Scoperto pochi anni fa, il sito è stato dato in concessione a due multinazionali, la cinese Gangfeng Lithium e l’inglese Bacanora Lithium, che puntano ad iniziare le estrazioni entro la fine dell’anno.

Ma il tesoro sotterraneo, più che arricchire società quotate in Borsa, farebbe molto comodo all’economia depressa del Messico: i quasi 250 milioni di tonnellate di litio, alle quotazioni attuali del metallo tornato vicino ai 12.000 dollari a tonnellata, potrebbero consentire alla nazione non solo di azzerare il debito che la strangola, ma anche di permettere enormi investimenti a favore della popolazione.

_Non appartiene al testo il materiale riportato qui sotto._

/-- R64, R69, R70. The special values of the arithmetic, for every format and mode: NaN in, canonical NaN out; Inf - Inf and
0 * Inf are NaN; signs of zeros and quotients; the root of -0. -/
def Sys2Proof.Claims.FloatSpecialValues : Prop :=
  ∀ (f : Fmt) (m : RMode) (a b : Nat),
    ((f.decode a).isNan = true → f.add m a b = f.nan ∧ f.sub m a b = f.nan ∧ f.mul m a b = f.nan ∧ f.div m a b = f.nan ∧
      f.sqrt m a = f.nan) ∧
    ((f.decode b).isNan = true → f.add m a b = f.nan ∧ f.sub m a b = f.nan ∧ f.mul m a b = f.nan ∧ f.div m a b = f.nan) ∧
    (∀ s t, f.decode a = .inf s → f.decode b = .inf t →
      f.add m a b = (if s = t then f.infOf s else f.nan) ∧ f.sub m a b = (if s = t then f.nan else f.infOf s) ∧
      f.mul m a b = f.infOf (s != t) ∧ f.div m a b = f.nan) ∧
    (∀ s t e, f.decode a = .inf s → f.decode b = .fin t 0 e → f.mul m a b = f.nan ∧ f.mul m b a = f.nan) ∧
    (∀ s e t e', f.decode a = .fin s 0 e → f.decode b = .fin t 0 e' →
      f.add m a b = f.signed (if s = t then s else m == .rd) 0 ∧ f.mul m a b = f.signed (s != t) 0 ∧
      f.div m a b = f.nan ∧ f.sqrt m a = f.signed s 0) ∧
    (∀ s n e t e', n ≠ 0 → f.decode a = .fin s n e → f.decode b = .fin t 0 e' → f.div m a b = f.infOf (s != t)) ∧
    (∀ n e, n ≠ 0 → f.decode a = .fin true n e → f.sqrt m a = f.nan) ∧
    (∀ n e k e', n ≠ 0 → f.decode a = .fin false n e → f.decode b = .fin true k e' →
      scaledTo (min e e') false n e = scaledTo (min e e') false k e' → f.add m a b = f.signed (m == .rd) 0)

/-- R67. A finite value of a format rounds to its own pattern in every mode, and its negation to the pattern of opposite
sign. -/
def Sys2Proof.Claims.RepresentableRoundsToItself : Prop :=
  ∀ (f : Fmt) (m : RMode) (sat : Bool) (p : Nat) (s : Bool) (n : Nat) (e : Int), p < 2 ^ f.width → f.decode p = .fin s n e →
    f.roundVal m sat (.fin s n e) = p ∧ f.roundVal m sat (.fin (!s) n e) = (p + f.sign) % 2 ^ f.width

/-- R67, R68. Round toward zero gives the largest candidate no greater in magnitude: what the result stands for lies at or
below |x|, and the next pattern above it, if it is finite, lies above |x|. -/
def Sys2Proof.Claims.RoundTowardZeroIsTight : Prop :=
  ∀ (f : Fmt) (n : Nat) (e : Int) (p : Nat), n ≠ 0 → p = f.round .rz false ⟨false, n, e, false⟩ →
    p ≤ f.maxPat ∧
    ∃ k ke, f.decode p = .fin false k ke ∧ scaledTo (min e ke) false k ke ≤ scaledTo (min e ke) false n e ∧
      (p < f.maxPat → ∃ k' ke', f.decode (p + 1) = .fin false k' ke' ∧
        scaledTo (min e ke') false n e < scaledTo (min e ke') false k' ke')

namespace Sys2Proof.Claims

open Sys2Proof.Machine

/-- Candidate i of R67 in rising order of magnitude, those above the largest finite value included: i is also its pattern. -/
def candidateOf (f : Fmt) (i : Nat) : Nat × Int :=
  if i < 2 ^ f.frac then (i, 1 - (f.bias : Int) - f.frac) else (2 ^ f.frac + i % 2 ^ f.frac, (i / 2 ^ f.frac : Nat) - (f.bias : Int) - f.frac)

/-- The candidate that a mode picks for a value of magnitude x from its neighbours: candidate l, of magnitude a ≤ x, and candidate l + 1, of
magnitude b > x (R67 step 3). -/
def pickOf (m : RMode) (neg : Bool) (l : Nat) (a b x : Int) : Nat :=
  if a = x then l
  else match m with
    | .rz => l
    | .ru => if neg then l else l + 1
    | .rd => if neg then l + 1 else l
    | .rne => if x - a < b - x then l else if b - x < x - a then l + 1 else if l % 2 = 0 then l else l + 1

/-- The overflow result of R68. -/
def overflowOf (f : Fmt) (m : RMode) (sat neg : Bool) : Nat :=
  if sat = true ∨ m = .rz ∨ (m = .ru ∧ neg = true) ∨ (m = .rd ∧ neg = false) then f.signed neg f.maxPat
  else if f = .e4m3 then 0x7F else f.signed neg f.inf

end Sys2Proof.Claims

/-- R67, R68. In every format and mode a nonzero value lies at one candidate or between two neighbours, of which the mode picks: the nearest, the even
one of two equally near, the nearest of no greater magnitude, the least not below or the greatest not above; beyond the largest finite value the
result is the overflow result. Under .sat an infinity gives the largest finite value. -/
def Sys2Proof.Claims.RoundingPicksTheCandidate : Prop :=
  (∀ (f : Fmt) (m : RMode) (sat neg : Bool) (n : Nat) (e : Int), n ≠ 0 →
    let u := min e (1 - (f.bias : Int) - f.frac)
    let size (i : Nat) := scaledTo u false (candidateOf f i).1 (candidateOf f i).2
    let x := scaledTo u false n e
    ∃ l, size l ≤ x ∧ x < size (l + 1) ∧
      f.roundVal m sat (.fin neg n e) =
        if f.maxPat < pickOf m neg l (size l) (size (l + 1)) x then overflowOf f m sat neg
        else f.signed neg (pickOf m neg l (size l) (size (l + 1)) x)) ∧
  ∀ (f : Fmt) (m : RMode) (s : Bool),
    f.roundVal m true (.inf s) = f.signed s f.maxPat ∧ f.roundVal m false (.inf s) = (if f = .e4m3 then 0x7F else f.signed s f.inf)

/-! ### Issue, control flow, traps and the return from one (spec 03 R45, R61, R62; 05 R88, R92, R95, R105-R109; 21 R349-R353) -/

namespace Sys2Proof.Claims

open Sys2Proof.Machine

/-- All that a strand's own action leaves alone: every memory, every other strand, every crew's record and every event to come. -/
structure OnlyMe (s t : State) : Prop where
  strands : ∀ sid, sid ≠ s.cur → t.strand sid = s.strand sid
  crews : ∀ c o, t.owned c o = s.owned c o
  mem : ∀ a, t.mem.read a = s.mem.read a
  host : ∀ a, t.host.read a = s.host.read a
  slots : ∀ c a, (t.core c).slots.read a = (s.core c).slots.read a
  empty : ∀ c, (t.core c).empty = (s.core c).empty
  keys : ∀ c, (t.core c).keys = (s.core c).keys
  acs : ∀ c, (t.core c).acs = (s.core c).acs
  pending : t.pending = s.pending
  reqs : t.reqs = s.reqs
  jobs : t.jobs = s.jobs
  dies : t.dies = s.dies
  cur : t.cur = s.cur
  cycle : t.cycle = s.cycle

/-- Another strand after an instruction that issued: as it was, but that the owner of the turn, if it is another crew's strand, has lent the
turn (R88, R114). -/
def turnCounted (s : State) (sid : SId) : Strand :=
  if sid.core = s.cur.core ∧ sid.pos < 17 ∧ sid.pos ≠ s.cur.pos ∧ s.myCore.turnOf = some sid.pos ∧ (s.myCore.crewAt sid.pos).isSome = true then
    { s.strand sid with lent := (s.strand sid).lent + 1 }
  else s.strand sid

/-- All that an instruction that issues leaves alone besides the LENT of the turn's owner. -/
structure AfterIssue (s t : State) : Prop where
  strands : ∀ sid, sid ≠ s.cur → t.strand sid = turnCounted s sid
  crews : ∀ c o, t.owned c o = s.owned c o
  mem : ∀ a, t.mem.read a = s.mem.read a
  host : ∀ a, t.host.read a = s.host.read a
  slots : ∀ c a, (t.core c).slots.read a = (s.core c).slots.read a
  empty : ∀ c, (t.core c).empty = (s.core c).empty
  keys : ∀ c, (t.core c).keys = (s.core c).keys
  acs : ∀ c, (t.core c).acs = (s.core c).acs
  pending : t.pending = s.pending
  reqs : t.reqs = s.reqs
  jobs : t.jobs = s.jobs
  dies : t.dies = s.dies
  cur : t.cur = s.cur
  cycle : t.cycle = s.cycle

/-- The strand waits inside its instruction, which has done nothing yet: its wait is noted, the turn goes to the next candidate, and a turn that nobody
takes is counted as lent (R22, R88). -/
structure WaitsInside (w : Wait) (s t : State) : Prop where
  me : ∃ n, t.strand s.cur = { s.me with wait := some w, lent := n }
  strands : ∀ sid, sid ≠ s.cur → ∃ n, t.strand sid = { s.strand sid with lent := n }
  crews : ∀ c o, t.owned c o = s.owned c o
  mem : ∀ a, t.mem.read a = s.mem.read a
  host : ∀ a, t.host.read a = s.host.read a
  slots : ∀ c a, (t.core c).slots.read a = (s.core c).slots.read a
  empty : ∀ c, (t.core c).empty = (s.core c).empty
  keys : ∀ c, (t.core c).keys = (s.core c).keys
  pending : t.pending = s.pending
  reqs : t.reqs = s.reqs

/-- The loops left and the address after the loop-back test at an address (R108): every innermost loop that ends there and is in
its last pass is popped; one with passes left starts again. -/
def loopedBack : List Loop → Word → List Loop × Word
  | [], a => ([], a)
  | l :: ls, a =>
    if a ≠ l.stop then (l :: ls, a)
    else if l.count.toNat ≤ 1 then loopedBack ls a else (⟨l.count - 1, l.start, l.stop⟩ :: ls, l.start)

end Sys2Proof.Claims

/-- R45, R61. Dest writes an unbound scalar and sets it full; s0 discards the value; nothing else of the strand or the machine
changes. -/
def Sys2Proof.Claims.DestWritesOneRegister : Prop :=
  ∀ (s : State) (d : Reg) (x : Word), s.cur.pos < 17 → s.unbound (.s d false) →
    ((s.putS d x).me.get d = if d = 0 then 0 else x) ∧ (s.putS d x).me.isFull d = true ∧
    (∀ r, r ≠ d → (s.putS d x).me.get r = s.me.get r ∧ (s.putS d x).me.isFull r = s.me.isFull r) ∧
    (s.putS d x).me = { s.me with s := (s.putS d x).me.s, full := (s.putS d x).me.full } ∧ OnlyMe s (s.putS d x)

/-- R61. Reserve empties an unbound scalar until its delivery, which is posted for `lat` cycles later and writes d and sets it
full; registers that are read meanwhile keep their values. -/
def Sys2Proof.Claims.ReserveThenDeliver : Prop :=
  ∀ (s : State) (d : Reg) (x : Word) (lat : Nat), s.cur.pos < 17 → s.unbound (.s d false) →
    (∀ r, (s.laterS lat d x).me.isFull r = (s.me.isFull r && (r != d || d == 0))) ∧
    (∀ r, (s.laterS lat d x).me.get r = s.me.get r) ∧
    (s.laterS lat d x).pending = s.pending ++ [⟨s.cycle + lat, .deliver (s.scalarDelivery [(d, x)])⟩] ∧
    ∃ t, exec (.deliver (s.scalarDelivery [(d, x)])) (s.laterS lat d x) = .next t ∧
      t.me.get d = (if d = 0 then 0 else x) ∧ t.me.isFull d = true ∧
      (∀ r, r ≠ d → t.me.get r = s.me.get r ∧ t.me.isFull r = s.me.isFull r) ∧
      (∀ a, t.mem.read a = s.mem.read a)

/-- R62, R108, R114. An instruction of n words that is done: ISSUED counts it, the interval of R87 starts, the strand goes on
at Next after the loop-back test, and nothing else changes, but that an owner whose turn it was has lent it. -/
def Sys2Proof.Claims.RetireGoesOnAtNext : Prop :=
  ∀ (s : State) (n : Nat), s.cur.pos < 17 →
    (s.retire n).me = { s.me with
      issued := s.me.issued + 1, last := some s.cycle, wait := none
      loops := (loopedBack s.me.loops (s.me.pc + BitVec.ofNat 64 (4 * n))).1
      pc := (loopedBack s.me.loops (s.me.pc + BitVec.ofNat 64 (4 * n))).2 } ∧
    AfterIssue s (s.retire n) ∧ (s.retire n).sel = false

/-- R108. A transfer of control: the issue counts, the PC is the target, and no loop is touched. -/
def Sys2Proof.Claims.JumpTransfersControl : Prop :=
  ∀ (s : State) (target : Word), s.cur.pos < 17 →
    (s.jump target).me = { s.me with issued := s.me.issued + 1, last := some s.cycle, wait := none, pc := target } ∧
    AfterIssue s (s.jump target) ∧ (s.jump target).sel = false

/-- R105, R106. Branches: B and BL go to PC + 4 * SExt(off22); BR, BLR and RET to a register whose low two bits are 00, and trap
otherwise (Misaligned Target); the linking forms put Next into lk (s30) when it is free. -/
def Sys2Proof.Claims.BranchesReachTheirTargets : Prop :=
  (∀ (off : BitVec 22) (s : State), exec (.b off) s = .next (s.jump (s.me.pc + wrapped (4 * off.toInt)))) ∧
  (∀ (off : BitVec 22) (s : State), s.canIssue [] [.s 30 false] →
    exec (.bl off) s = .next ((s.putS 30 (s.me.pc + 4)).jump (s.me.pc + wrapped (4 * off.toInt)))) ∧
  (∀ (f : RF) (s : State), s.canIssue [.s f.a f.ta] [] →
    exec (.br f) s = .next (if (s.sval f.a).toNat % 4 = 0 then (s.popAll [.s f.a f.ta]).jump (s.sval f.a)
      else s.trapAt 0x05 0 s.me.pc)) ∧
  (∀ (f : RF) (s : State), s.canIssue [.s f.a f.ta] [.s 30 false] →
    exec (.blr f) s = .next (if (s.sval f.a).toNat % 4 = 0 then
        ((s.popAll [.s f.a f.ta]).putS 30 (s.me.pc + 4)).jump (s.sval f.a)
      else s.trapAt 0x05 0 s.me.pc)) ∧
  ∀ (s : State), s.canIssue [.s 30 false] [] →
    exec .ret s = .next (if (s.sval 30).toNat % 4 = 0 then (s.popAll [.s 30 false]).jump (s.sval 30) else s.trapAt 0x05 0 s.me.pc)
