/-! ### State.holdCrew -/

@[simp] theorem State.holdCrew_cur (s : State) (sid : SId) : (s.holdCrew sid).cur = s.cur := rfl
@[simp] theorem State.holdCrew_sel (s : State) (sid : SId) : (s.holdCrew sid).sel = s.sel := rfl
@[simp] theorem State.holdCrew_rest (s : State) (sid : SId) : (s.holdCrew sid).rest = s.rest := rfl
@[simp] theorem State.holdCrew_turn (s : State) (sid : SId) : (s.holdCrew sid).turn = s.turn := rfl
@[simp] theorem State.holdCrew_cycle (s : State) (sid : SId) : (s.holdCrew sid).cycle = s.cycle := rfl
@[simp] theorem State.holdCrew_pending (s : State) (sid : SId) : (s.holdCrew sid).pending = s.pending := rfl
@[simp] theorem State.holdCrew_freeCtr (s : State) (sid : SId) : (s.holdCrew sid).freeCtr = s.freeCtr := rfl
@[simp] theorem State.holdCrew_serial (s : State) (sid : SId) : (s.holdCrew sid).serial = s.serial := rfl
@[simp] theorem State.holdCrew_oob (s : State) (sid : SId) : (s.holdCrew sid).oob = s.oob := rfl
@[simp] theorem State.holdCrew_words (s : State) (sid : SId) : (s.holdCrew sid).words = s.words := rfl
@[simp] theorem State.holdCrew_dies (s : State) (sid : SId) : (s.holdCrew sid).dies = s.dies := rfl
@[simp] theorem State.holdCrew_mem (s : State) (sid : SId) : (s.holdCrew sid).mem = s.mem := rfl
@[simp] theorem State.holdCrew_host (s : State) (sid : SId) : (s.holdCrew sid).host = s.host := rfl
@[simp] theorem State.holdCrew_memErrors (s : State) (sid : SId) : (s.holdCrew sid).memErrors = s.memErrors := rfl
@[simp] theorem State.holdCrew_syncEmpty (s : State) (sid : SId) : (s.holdCrew sid).syncEmpty = s.syncEmpty := rfl
@[simp] theorem State.holdCrew_reqs (s : State) (sid : SId) : (s.holdCrew sid).reqs = s.reqs := rfl
@[simp] theorem State.holdCrew_faults (s : State) (sid : SId) : (s.holdCrew sid).faults = s.faults := rfl
@[simp] theorem State.holdCrew_dropped (s : State) (sid : SId) : (s.holdCrew sid).dropped = s.dropped := rfl
@[simp] theorem State.holdCrew_dropCount (s : State) (sid : SId) : (s.holdCrew sid).dropCount = s.dropCount := rfl
@[simp] theorem State.holdCrew_faultHost (s : State) (sid : SId) : (s.holdCrew sid).faultHost = s.faultHost := rfl
@[simp] theorem State.holdCrew_migDst (s : State) (sid : SId) : (s.holdCrew sid).migDst = s.migDst := rfl
@[simp] theorem State.holdCrew_migSrc (s : State) (sid : SId) : (s.holdCrew sid).migSrc = s.migSrc := rfl
@[simp] theorem State.holdCrew_migDone (s : State) (sid : SId) : (s.holdCrew sid).migDone = s.migDone := rfl
@[simp] theorem State.holdCrew_migBusy (s : State) (sid : SId) : (s.holdCrew sid).migBusy = s.migBusy := rfl
@[simp] theorem State.holdCrew_migFree (s : State) (sid : SId) : (s.holdCrew sid).migFree = s.migFree := rfl
@[simp] theorem State.holdCrew_marks (s : State) (sid : SId) : (s.holdCrew sid).marks = s.marks := rfl
@[simp] theorem State.holdCrew_cut (s : State) (sid : SId) : (s.holdCrew sid).cut = s.cut := rfl
@[simp] theorem State.holdCrew_fabric (s : State) (sid : SId) : (s.holdCrew sid).fabric = s.fabric := rfl
@[simp] theorem State.holdCrew_bar (s : State) (sid : SId) : (s.holdCrew sid).bar = s.bar := rfl
@[simp] theorem State.holdCrew_trust (s : State) (sid : SId) : (s.holdCrew sid).trust = s.trust := rfl
@[simp] theorem State.holdCrew_jobs (s : State) (sid : SId) : (s.holdCrew sid).jobs = s.jobs := rfl
@[simp] theorem State.holdCrew_msix (s : State) (sid : SId) : (s.holdCrew sid).msix = s.msix := rfl
@[simp] theorem State.holdCrew_throttled (s : State) (sid : SId) : (s.holdCrew sid).throttled = s.throttled := rfl
@[simp] theorem State.holdCrew_skipped (s : State) (sid : SId) : (s.holdCrew sid).skipped = s.skipped := rfl
@[simp] theorem State.holdCrew_unapplied (s : State) (sid : SId) : (s.holdCrew sid).unapplied = s.unapplied := rfl
@[simp] theorem State.holdCrew_service (s : State) (sid : SId) : (s.holdCrew sid).service = s.service := rfl
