set_option exponentiation.threshold 600 in
set_option maxRecDepth 20000 in
theorem witness_LayoutForms :
    let s := narrowing.modMe fun st => { st.put 1 0xF000 with priv := true }
    (7#16 ≠ 0xFFFF#16 ∧ s.myCore.lcache.find? (fun e => e.1 == recKey (s.pidOf s.cur) 7) = some (recKey 1 7, longs)) ∧
    s.me.priv = true ∧ s.oob = false ∧ s.job? (s.pidOf s.cur) = some job1 ∧ (e2 7).immA = 7 ∧ (e2 6).immA < 7 ∧
    job1.layout + 64 * 0xFFFE + 64 ≤ 576 * 2 ^ 30 ∧ s.record s.cur.core (s.pidOf s.cur) 7 = .ok longs ∧
    (narrowed longs ((s.sval 1).toNat % 2 ^ 16) (s.vbytes 2)).isSome = true ∧ narrowed longs 0xEFFF (s.vbytes 2) = none ∧
    inside longs [1023] ∧ ¬inside longs [1024] := by
  unfold inside
  decide

theorem witness_LayoutForms_operands :
    narrowing.canIssue [.s 1 false, .v 2 false] [] ∧ narrowing.canIssue [.s 1 false] [] ∧ narrowing.canWrite (.s 3 false) :=
  ⟨canIssue_of _ _ _ (by decide), canIssue_of _ _ _ (by decide), canWrite_of _ _ (by decide)⟩

/-- Page tables: from 0x4000, entries to 0x8000, 0xC000, 0x10000 and the leaf `flags` of the frame at 0x14000, for the first page. -/
def tables (leaf : Nat) : Memory :=
  Memory.write (Memory.write (Memory.write (Memory.write [] 0x4000 (bytesOfNat 8 0x8001)) 0x8000 (bytesOfNat 8 0xC001)) 0xC000
    (bytesOfNat 8 0x10001)) 0x10000 (bytesOfNat 8 leaf)

theorem witness_TranslationAndReplay_walk :
    let m := tables (0x14000 + 0x3B)
    let entry (level table : Nat) : Nat := m.readNat (table + 8 * (5 / 2 ^ (47 - 11 * level) % 2 ^ 11)) 8
    ((entry 0 0).testBit 0 = false) ∧
    ((entry 0 0x4000).testBit 0 = true ∧ (entry 0 0x4000).testBit 1 = false ∧ entryMalformed 0 (entry 0 0x4000) = false) ∧
    ((entry 1 0x8000).testBit 0 = true ∧ (entry 1 0x8000).testBit 1 = false ∧ entryMalformed 1 (entry 1 0x8000) = false) ∧
    ((entry 2 0xC000).testBit 0 = true ∧ (entry 2 0xC000).testBit 1 = false ∧ entryMalformed 2 (entry 2 0xC000) = false) ∧
    (entry 3 0x10000).testBit 0 = true ∧ entryMalformed 3 (entry 3 0x10000) = false ∧ (entry 3 0x10000).testBit 7 = false ∧
    (0x140BB : Nat).testBit 7 = true := by decide

/-- A request of one element for s5. -/
def req1 (kind : ReqKind) (phase : Phase) : Req :=
  { id := 1, sid := ⟨0, 0⟩, owner := .crew 2, task := 2, pid := 1, kind := kind, pc := 0x1000, space := 0, peer := 0, rcore := 0, order := 0, scope := 0,
    spin := false, type := 4, dst := .scalar 5, dst2 := 0, x := 3, y := 0, xs := [], ys := [], attempts := 0, counted := false, limit := 0, serial := 9,
    elems := [{ elemAt 5 8 0 8 true (bytesOfNat 8 3) with pa := 0x14008, phase := phase }], words := [], vals := [], vec := [], dead := false,
    failed := 0, source := none }

/-- Its element. -/
def el1 (phase : Phase) : Elem := { elemAt 5 8 0 8 true (bytesOfNat 8 3) with pa := 0x14008, phase := phase }

/-- The small machine with that request under way. -/
def reqs1 (m : Memory) (r : Req) : State := { m0 with jobs := [{ job1 with root := 0x4000 }], mem := m, reqs := [r] }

Per il presidente Andrés Manuel López Obrador però non sarà per nulla facile procedere con la nazionalizzazione della miniera e disdire i contratti di concessione con le multinazionali che hanno già effettuato grandi investimenti per i carotaggi e le esplorazioni. 

È il conflitto mai sopito tra nazioni forti, il cui intento coloniale spesso sconfina nel depredare le ricchezze naturali di quelle povere, costrette a svendere per un piatto di lenticchie (quando c’è) le loro migliori proprietà.

Una specie di lotta tra Davide e Golia, con il primo che negli ultimi anni ha spesso assunto le fattezza dei discendenti dei nativi delle terre americane: ricordiamo ancora la battaglia in Bolivia fatta dal presidente Evo Morales contro le major del settore petrolifero, costrette a venire a patti con l’erede degli indios.

L’ombra dei conquistadores non si è ancora dissolta e sarà certamente interessante assistere alle mosse di Amlo - acronimo con cui è chiamato dai suoi sostenitori il presidente messicano eletto nel 2018 - che ha annunciato la prossima creazione di una Camera Messicana del Litio. 

Dal canto suo, Bacanora Lithium non sembra disposta a mollare e ha già dichiarato che si augura che il governo messicano rispetti la concessione sottoscritta, valevole 50 anni: come a dire, il braccio di ferro è appena iniziato.